**What to do**
Determine how many lines below contain the word "theorem", then write that number by itself.
---*---
theorem sh26_2_1_1_2_3 (x0 : BitVec 26) (x1 : BitVec 2) (x2 : BitVec 1) (x3 : BitVec 1) (x4 : BitVec 2) (lo k : Nat) (h : 2 ≤ lo) (h2 : lo + k ≤ 3) :
    fld (x0 ++ x1 ++ x2 ++ x3 ++ x4) lo k = x3.extractLsb' (lo - 2) k := by
  unfold fld
  rw [field_hi _ _ _ _ (by omega), field_lo _ _ _ _ (by omega)]

theorem sh26_2_1_1_2_4 (x0 : BitVec 26) (x1 : BitVec 2) (x2 : BitVec 1) (x3 : BitVec 1) (x4 : BitVec 2) (lo k : Nat) (h2 : lo + k ≤ 2) :
    fld (x0 ++ x1 ++ x2 ++ x3 ++ x4) lo k = x4.extractLsb' (lo) k := by
  unfold fld
  rw [field_lo _ _ _ _ (by omega)]

end Sys2Proof.Laws
end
---*---
**Answer for the task**
2